* STUDY MATERIAL:
=-=-=
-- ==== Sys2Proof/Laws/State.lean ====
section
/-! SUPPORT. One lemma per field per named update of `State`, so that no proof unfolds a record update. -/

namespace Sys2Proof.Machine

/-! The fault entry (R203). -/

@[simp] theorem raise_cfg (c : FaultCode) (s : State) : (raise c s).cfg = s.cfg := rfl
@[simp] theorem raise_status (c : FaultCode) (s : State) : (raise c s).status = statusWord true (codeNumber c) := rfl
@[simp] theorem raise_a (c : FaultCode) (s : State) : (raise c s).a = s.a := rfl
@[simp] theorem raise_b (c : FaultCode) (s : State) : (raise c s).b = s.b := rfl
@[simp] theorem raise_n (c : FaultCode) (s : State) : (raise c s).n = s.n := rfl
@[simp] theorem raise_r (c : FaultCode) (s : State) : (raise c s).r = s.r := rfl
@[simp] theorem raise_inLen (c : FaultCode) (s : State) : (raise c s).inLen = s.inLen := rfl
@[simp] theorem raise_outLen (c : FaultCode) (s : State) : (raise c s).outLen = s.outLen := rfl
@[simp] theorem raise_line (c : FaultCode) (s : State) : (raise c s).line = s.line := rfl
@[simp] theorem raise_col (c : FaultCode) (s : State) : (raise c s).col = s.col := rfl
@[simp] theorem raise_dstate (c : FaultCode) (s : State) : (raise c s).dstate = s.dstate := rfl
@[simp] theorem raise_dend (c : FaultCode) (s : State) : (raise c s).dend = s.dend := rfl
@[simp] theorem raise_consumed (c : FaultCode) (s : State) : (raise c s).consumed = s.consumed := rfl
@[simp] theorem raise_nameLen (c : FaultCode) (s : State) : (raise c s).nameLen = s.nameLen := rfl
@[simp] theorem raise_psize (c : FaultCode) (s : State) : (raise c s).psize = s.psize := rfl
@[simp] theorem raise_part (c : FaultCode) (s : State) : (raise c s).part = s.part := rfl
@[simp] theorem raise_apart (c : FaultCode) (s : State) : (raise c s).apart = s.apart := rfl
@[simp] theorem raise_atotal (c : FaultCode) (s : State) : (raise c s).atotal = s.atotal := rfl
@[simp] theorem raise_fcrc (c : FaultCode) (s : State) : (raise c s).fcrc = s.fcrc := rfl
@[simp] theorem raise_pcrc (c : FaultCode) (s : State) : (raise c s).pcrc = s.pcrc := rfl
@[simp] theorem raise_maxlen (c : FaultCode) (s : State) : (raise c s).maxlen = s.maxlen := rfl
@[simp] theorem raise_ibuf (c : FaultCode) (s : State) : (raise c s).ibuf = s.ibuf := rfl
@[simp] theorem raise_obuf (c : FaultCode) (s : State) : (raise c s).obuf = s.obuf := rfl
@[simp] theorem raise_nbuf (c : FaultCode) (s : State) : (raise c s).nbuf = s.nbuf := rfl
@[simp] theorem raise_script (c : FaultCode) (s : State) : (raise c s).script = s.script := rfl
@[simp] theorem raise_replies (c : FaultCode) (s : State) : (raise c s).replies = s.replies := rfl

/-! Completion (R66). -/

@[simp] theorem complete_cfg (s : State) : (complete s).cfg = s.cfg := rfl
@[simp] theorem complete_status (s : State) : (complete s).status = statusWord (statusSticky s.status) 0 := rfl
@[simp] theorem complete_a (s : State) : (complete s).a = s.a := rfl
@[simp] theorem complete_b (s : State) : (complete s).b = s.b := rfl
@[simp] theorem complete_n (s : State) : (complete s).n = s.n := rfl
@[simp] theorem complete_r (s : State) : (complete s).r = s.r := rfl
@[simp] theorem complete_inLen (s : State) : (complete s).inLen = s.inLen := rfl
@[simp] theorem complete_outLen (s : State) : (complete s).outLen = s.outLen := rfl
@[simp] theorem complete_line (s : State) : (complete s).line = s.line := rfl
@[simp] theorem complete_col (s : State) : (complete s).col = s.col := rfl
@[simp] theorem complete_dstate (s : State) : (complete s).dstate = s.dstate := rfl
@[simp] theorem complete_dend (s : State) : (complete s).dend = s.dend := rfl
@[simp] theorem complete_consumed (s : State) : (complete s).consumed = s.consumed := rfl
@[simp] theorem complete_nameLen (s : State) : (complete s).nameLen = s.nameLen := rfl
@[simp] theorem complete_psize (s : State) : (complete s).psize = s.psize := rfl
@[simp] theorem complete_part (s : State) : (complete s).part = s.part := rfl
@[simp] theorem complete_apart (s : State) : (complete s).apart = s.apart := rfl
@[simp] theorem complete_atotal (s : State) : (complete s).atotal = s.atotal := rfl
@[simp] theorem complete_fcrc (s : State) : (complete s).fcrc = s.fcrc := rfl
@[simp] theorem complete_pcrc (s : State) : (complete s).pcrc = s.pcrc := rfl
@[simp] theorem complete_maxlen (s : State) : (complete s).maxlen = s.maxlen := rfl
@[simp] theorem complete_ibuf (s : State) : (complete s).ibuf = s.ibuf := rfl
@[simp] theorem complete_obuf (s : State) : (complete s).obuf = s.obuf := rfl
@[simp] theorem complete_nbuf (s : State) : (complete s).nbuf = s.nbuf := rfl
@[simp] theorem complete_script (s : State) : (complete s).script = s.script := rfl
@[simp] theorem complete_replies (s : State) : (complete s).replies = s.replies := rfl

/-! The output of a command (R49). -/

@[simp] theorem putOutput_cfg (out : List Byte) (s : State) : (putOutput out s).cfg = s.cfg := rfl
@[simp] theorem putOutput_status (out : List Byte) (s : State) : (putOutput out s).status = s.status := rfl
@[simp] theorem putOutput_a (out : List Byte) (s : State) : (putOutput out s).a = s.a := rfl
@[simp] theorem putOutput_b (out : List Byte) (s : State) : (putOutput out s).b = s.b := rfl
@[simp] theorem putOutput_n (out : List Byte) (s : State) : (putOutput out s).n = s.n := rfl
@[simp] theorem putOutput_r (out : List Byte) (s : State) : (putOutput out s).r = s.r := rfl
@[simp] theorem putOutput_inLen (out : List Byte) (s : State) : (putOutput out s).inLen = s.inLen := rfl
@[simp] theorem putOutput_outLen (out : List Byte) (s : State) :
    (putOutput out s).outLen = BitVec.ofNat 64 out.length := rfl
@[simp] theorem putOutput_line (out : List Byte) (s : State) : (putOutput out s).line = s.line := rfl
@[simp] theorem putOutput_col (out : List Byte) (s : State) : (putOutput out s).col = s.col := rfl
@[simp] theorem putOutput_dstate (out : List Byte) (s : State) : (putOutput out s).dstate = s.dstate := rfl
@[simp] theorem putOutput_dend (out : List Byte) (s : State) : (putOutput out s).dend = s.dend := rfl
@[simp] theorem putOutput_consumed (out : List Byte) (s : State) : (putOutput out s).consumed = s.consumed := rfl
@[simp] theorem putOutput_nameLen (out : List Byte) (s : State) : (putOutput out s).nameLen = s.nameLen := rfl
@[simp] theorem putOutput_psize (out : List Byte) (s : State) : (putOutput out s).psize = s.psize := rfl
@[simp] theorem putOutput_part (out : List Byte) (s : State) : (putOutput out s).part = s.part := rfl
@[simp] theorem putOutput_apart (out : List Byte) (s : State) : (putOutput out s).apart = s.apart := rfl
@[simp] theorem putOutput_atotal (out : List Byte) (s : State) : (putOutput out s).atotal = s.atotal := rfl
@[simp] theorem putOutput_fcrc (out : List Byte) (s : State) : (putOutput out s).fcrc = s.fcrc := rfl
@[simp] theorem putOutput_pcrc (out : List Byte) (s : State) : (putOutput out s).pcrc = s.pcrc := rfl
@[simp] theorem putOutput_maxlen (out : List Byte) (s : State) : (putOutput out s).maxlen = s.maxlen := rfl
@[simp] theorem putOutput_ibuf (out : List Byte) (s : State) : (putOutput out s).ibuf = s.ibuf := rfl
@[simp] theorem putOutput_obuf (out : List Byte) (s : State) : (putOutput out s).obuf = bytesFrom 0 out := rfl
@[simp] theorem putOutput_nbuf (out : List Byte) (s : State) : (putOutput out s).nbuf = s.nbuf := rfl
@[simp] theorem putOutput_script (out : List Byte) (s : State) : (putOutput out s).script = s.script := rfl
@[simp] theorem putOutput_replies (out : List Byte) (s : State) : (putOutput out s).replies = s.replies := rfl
=-=-=
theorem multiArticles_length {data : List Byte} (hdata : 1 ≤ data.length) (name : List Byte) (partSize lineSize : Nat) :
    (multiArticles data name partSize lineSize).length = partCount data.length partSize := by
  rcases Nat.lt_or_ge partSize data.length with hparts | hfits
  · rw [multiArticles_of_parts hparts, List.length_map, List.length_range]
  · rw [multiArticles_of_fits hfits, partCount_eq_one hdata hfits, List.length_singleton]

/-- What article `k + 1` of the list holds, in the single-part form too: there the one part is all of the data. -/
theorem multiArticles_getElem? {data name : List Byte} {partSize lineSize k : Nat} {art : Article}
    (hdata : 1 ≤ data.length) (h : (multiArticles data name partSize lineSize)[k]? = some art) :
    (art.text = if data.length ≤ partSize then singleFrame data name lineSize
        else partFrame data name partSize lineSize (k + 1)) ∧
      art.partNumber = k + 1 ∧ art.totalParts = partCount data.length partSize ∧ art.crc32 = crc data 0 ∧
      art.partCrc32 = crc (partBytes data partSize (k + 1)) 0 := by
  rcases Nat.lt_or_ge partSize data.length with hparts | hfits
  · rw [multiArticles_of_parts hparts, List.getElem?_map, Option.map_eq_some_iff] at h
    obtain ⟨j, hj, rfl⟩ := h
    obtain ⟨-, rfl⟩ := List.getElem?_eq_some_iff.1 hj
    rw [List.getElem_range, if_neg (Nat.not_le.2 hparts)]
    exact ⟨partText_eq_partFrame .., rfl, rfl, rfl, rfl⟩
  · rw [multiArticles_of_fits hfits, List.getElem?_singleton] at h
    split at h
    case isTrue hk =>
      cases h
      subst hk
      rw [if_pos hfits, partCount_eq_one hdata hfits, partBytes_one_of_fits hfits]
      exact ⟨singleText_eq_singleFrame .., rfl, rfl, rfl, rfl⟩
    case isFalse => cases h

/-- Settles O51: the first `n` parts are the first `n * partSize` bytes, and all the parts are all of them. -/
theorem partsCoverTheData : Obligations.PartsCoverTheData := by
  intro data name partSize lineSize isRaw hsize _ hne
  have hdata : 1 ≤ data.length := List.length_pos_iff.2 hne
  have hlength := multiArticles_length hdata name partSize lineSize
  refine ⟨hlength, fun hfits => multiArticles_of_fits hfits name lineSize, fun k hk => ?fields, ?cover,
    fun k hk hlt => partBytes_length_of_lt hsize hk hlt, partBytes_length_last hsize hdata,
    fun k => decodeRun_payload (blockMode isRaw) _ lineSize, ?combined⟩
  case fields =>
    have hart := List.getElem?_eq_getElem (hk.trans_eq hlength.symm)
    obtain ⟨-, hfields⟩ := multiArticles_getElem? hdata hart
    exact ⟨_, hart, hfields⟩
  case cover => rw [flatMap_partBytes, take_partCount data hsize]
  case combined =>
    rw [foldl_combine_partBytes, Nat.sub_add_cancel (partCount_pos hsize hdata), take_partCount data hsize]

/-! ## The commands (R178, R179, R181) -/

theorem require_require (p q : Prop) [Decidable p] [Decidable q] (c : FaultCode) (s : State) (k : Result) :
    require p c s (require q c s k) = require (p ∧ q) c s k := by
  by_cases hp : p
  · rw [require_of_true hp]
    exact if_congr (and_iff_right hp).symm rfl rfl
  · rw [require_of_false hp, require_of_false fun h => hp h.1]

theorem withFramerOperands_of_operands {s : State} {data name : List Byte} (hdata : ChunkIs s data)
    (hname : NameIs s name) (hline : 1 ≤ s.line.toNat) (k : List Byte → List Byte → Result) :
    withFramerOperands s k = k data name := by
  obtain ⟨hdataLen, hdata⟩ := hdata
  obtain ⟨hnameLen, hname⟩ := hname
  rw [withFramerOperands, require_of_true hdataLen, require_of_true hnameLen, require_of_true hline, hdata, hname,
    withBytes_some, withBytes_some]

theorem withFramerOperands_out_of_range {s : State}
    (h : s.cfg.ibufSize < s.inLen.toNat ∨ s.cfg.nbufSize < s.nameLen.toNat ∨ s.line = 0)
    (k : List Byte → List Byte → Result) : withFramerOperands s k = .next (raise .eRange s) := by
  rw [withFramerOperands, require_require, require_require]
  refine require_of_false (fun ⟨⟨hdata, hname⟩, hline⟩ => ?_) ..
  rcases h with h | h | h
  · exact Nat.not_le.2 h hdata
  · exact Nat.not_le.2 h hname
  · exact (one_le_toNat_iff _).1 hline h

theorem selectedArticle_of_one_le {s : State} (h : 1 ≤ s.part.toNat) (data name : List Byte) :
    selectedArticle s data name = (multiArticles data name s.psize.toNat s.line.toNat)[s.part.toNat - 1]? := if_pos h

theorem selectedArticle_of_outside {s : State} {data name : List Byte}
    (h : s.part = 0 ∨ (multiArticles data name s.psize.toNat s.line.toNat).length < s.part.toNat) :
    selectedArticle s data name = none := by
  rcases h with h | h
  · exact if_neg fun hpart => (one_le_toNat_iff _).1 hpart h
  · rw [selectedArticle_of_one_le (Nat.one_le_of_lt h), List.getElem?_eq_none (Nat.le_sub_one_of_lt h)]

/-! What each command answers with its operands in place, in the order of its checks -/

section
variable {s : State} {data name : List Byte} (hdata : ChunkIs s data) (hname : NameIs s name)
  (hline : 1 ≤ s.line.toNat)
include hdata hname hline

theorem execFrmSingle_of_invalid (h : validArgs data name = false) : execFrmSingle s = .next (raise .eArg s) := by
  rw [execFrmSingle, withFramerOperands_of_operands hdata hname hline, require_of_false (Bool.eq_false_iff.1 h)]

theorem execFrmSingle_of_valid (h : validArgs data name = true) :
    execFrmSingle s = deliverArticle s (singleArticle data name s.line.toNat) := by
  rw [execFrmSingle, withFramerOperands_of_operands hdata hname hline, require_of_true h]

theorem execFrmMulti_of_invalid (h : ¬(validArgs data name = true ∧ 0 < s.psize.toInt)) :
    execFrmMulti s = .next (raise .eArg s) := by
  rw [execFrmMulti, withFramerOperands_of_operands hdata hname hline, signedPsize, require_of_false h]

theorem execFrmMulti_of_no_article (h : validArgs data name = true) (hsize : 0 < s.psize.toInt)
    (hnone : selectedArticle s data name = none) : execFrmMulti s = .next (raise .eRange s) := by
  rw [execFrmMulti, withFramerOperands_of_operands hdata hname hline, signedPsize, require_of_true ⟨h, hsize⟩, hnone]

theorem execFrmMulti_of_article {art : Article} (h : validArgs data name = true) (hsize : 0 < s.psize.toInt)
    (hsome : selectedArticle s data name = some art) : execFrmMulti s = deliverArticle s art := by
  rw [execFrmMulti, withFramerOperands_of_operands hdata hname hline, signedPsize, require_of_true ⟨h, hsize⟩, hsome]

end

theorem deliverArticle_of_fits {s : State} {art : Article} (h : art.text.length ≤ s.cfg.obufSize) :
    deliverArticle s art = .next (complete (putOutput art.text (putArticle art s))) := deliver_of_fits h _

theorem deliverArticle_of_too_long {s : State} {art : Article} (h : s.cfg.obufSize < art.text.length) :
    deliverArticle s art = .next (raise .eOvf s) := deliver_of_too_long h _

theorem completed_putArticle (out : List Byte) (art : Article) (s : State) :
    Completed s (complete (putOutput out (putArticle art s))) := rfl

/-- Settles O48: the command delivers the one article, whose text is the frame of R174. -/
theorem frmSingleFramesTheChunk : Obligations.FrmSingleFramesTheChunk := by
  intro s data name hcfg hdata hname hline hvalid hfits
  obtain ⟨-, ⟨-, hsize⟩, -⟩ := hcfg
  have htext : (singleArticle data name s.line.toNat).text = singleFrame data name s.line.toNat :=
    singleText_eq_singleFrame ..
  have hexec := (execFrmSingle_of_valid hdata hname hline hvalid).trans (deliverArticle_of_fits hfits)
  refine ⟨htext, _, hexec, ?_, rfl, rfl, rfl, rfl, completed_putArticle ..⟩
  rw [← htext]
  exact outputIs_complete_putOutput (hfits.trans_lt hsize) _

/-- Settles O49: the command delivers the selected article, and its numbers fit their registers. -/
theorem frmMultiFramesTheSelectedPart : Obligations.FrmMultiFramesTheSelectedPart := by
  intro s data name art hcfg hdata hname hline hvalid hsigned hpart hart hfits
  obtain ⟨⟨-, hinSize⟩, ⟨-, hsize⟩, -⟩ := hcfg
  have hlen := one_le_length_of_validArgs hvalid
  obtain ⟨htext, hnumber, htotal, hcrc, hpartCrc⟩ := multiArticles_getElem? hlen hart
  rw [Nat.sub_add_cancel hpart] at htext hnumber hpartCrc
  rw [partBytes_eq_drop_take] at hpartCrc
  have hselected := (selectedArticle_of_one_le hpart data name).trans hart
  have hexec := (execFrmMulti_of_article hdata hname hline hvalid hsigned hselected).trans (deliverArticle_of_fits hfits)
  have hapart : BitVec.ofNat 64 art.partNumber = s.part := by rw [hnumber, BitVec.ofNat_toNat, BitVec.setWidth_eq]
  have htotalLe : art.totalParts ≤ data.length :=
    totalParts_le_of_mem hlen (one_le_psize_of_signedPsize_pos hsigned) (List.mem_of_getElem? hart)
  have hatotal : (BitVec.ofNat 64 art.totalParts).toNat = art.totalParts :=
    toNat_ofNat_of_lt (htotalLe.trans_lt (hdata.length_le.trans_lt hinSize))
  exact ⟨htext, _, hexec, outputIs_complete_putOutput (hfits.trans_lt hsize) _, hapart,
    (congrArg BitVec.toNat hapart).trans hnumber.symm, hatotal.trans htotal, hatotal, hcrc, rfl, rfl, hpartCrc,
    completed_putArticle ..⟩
=-=-=
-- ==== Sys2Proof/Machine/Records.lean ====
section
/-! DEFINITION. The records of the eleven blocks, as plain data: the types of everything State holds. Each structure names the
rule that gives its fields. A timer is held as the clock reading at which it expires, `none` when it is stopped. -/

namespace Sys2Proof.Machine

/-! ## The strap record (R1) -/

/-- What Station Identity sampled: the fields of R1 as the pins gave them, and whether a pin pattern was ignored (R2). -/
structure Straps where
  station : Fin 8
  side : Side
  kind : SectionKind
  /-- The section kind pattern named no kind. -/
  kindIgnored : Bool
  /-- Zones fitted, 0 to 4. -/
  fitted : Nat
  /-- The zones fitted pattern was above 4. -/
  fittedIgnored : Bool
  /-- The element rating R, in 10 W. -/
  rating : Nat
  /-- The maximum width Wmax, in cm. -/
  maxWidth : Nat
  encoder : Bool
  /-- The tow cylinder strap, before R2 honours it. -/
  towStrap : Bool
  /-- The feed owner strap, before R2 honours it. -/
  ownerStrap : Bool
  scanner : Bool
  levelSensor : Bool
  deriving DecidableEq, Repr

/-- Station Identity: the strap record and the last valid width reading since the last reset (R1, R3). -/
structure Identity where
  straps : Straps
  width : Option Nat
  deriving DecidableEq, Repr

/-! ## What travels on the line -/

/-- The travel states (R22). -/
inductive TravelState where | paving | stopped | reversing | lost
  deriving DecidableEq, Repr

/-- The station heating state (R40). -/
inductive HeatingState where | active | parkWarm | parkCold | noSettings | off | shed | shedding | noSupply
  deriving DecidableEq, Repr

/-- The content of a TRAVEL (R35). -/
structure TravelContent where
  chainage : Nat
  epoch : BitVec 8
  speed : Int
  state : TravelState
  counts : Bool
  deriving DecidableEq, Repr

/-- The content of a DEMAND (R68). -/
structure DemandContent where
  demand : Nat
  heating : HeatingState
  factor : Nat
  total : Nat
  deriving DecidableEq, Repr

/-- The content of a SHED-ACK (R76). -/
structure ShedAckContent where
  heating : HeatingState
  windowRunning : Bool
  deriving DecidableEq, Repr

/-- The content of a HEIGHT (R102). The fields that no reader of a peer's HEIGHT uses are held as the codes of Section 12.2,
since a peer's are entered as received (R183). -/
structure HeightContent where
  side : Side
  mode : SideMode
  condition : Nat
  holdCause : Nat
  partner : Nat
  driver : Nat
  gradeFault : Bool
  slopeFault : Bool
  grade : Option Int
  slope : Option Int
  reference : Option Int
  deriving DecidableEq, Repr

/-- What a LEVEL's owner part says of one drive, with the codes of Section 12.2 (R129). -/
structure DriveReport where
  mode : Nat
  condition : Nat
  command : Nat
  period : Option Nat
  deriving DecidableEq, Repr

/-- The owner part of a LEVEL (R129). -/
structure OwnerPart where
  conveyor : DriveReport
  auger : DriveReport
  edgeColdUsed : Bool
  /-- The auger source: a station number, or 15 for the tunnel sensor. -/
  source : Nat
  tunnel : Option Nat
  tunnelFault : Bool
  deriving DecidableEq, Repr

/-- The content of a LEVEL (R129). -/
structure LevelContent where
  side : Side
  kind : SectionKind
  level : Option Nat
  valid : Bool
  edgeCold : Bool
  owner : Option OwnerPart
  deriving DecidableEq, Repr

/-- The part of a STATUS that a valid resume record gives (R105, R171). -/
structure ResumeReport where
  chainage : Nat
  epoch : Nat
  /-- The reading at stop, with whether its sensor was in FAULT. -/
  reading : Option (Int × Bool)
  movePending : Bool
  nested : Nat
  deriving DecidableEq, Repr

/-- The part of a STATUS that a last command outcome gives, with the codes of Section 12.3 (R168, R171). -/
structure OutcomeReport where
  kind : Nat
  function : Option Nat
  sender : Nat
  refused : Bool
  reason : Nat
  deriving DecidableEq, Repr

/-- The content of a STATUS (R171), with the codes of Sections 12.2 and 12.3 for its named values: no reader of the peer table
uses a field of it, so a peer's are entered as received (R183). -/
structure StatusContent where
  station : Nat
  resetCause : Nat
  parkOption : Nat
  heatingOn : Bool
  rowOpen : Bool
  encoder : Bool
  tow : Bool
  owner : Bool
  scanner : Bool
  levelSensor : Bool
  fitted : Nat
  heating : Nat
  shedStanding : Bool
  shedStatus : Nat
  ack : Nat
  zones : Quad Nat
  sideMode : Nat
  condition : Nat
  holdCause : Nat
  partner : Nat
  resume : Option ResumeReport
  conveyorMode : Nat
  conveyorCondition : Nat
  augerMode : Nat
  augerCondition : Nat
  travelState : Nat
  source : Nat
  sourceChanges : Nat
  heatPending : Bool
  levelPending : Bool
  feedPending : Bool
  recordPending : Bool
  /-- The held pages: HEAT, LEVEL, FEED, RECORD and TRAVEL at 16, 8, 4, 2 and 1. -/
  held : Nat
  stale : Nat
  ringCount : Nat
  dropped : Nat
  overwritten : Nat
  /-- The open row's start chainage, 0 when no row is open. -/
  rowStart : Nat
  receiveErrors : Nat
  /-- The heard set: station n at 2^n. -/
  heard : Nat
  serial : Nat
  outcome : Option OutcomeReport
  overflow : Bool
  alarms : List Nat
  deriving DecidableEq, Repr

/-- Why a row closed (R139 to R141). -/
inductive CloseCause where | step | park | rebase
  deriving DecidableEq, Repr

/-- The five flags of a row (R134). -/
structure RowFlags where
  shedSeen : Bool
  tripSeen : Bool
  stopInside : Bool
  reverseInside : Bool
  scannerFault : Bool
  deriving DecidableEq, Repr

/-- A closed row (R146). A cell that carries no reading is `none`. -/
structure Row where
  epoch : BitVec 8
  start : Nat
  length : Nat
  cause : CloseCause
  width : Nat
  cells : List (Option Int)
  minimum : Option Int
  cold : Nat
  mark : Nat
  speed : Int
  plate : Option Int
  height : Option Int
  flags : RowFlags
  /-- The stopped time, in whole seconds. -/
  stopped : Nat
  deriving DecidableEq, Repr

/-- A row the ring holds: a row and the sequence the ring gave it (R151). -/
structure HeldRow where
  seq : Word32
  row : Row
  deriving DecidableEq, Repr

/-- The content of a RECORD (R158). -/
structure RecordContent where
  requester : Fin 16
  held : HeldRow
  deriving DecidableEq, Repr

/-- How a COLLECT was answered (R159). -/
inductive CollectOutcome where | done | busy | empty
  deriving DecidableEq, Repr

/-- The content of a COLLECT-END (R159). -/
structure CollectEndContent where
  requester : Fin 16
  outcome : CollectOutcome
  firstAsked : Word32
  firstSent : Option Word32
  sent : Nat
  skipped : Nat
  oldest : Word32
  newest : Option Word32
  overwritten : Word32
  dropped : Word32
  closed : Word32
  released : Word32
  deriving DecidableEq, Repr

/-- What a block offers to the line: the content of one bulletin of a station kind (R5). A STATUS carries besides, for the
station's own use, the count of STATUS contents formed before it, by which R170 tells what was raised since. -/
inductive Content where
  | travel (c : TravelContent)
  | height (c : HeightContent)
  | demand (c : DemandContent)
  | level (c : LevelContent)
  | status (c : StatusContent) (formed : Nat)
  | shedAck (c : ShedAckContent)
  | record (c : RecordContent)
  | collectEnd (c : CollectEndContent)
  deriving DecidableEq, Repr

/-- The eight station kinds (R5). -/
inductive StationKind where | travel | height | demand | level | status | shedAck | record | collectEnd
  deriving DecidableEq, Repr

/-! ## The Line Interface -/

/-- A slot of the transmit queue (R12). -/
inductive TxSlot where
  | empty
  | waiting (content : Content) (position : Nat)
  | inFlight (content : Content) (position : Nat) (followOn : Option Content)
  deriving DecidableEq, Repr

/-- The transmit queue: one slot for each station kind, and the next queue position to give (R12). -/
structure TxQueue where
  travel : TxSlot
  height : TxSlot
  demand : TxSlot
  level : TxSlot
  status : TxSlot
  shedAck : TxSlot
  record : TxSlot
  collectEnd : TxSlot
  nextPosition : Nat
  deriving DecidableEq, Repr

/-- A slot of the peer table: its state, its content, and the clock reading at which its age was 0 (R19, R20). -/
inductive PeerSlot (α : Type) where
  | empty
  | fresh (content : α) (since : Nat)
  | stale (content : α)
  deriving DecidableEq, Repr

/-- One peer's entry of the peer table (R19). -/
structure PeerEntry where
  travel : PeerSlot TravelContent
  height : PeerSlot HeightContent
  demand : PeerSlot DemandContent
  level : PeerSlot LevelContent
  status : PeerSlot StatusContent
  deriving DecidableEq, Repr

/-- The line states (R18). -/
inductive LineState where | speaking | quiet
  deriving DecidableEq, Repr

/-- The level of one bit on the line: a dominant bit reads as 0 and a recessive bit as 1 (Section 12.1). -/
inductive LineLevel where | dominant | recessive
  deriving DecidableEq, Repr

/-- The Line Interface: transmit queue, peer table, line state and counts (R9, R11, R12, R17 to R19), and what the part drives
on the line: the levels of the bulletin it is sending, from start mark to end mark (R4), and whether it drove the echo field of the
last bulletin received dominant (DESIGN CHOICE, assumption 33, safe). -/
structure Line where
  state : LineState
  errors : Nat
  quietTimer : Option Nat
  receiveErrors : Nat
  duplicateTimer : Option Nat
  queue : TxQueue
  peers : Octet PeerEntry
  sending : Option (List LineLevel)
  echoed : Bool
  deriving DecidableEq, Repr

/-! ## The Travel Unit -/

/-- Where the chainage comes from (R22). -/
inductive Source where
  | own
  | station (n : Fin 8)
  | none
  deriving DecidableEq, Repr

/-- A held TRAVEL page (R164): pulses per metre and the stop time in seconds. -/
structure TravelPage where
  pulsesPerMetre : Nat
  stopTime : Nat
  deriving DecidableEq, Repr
=-=-=
When the line with "(complete s).pcrc = s.pcrc := rfl" is reached in the data above, start copying there, and copy each line exactly until the line with "(complete s).nbuf = s.nbuf := rfl" has been copied; copy nothing else.

@[simp] theorem complete_pcrc (s : State) : (complete s).pcrc = s.pcrc := rfl
@[simp] theorem complete_maxlen (s : State) : (complete s).maxlen = s.maxlen := rfl
@[simp] theorem complete_ibuf (s : State) : (complete s).ibuf = s.ibuf := rfl
@[simp] theorem complete_obuf (s : State) : (complete s).obuf = s.obuf := rfl
@[simp] theorem complete_nbuf (s : State) : (complete s).nbuf = s.nbuf := rfl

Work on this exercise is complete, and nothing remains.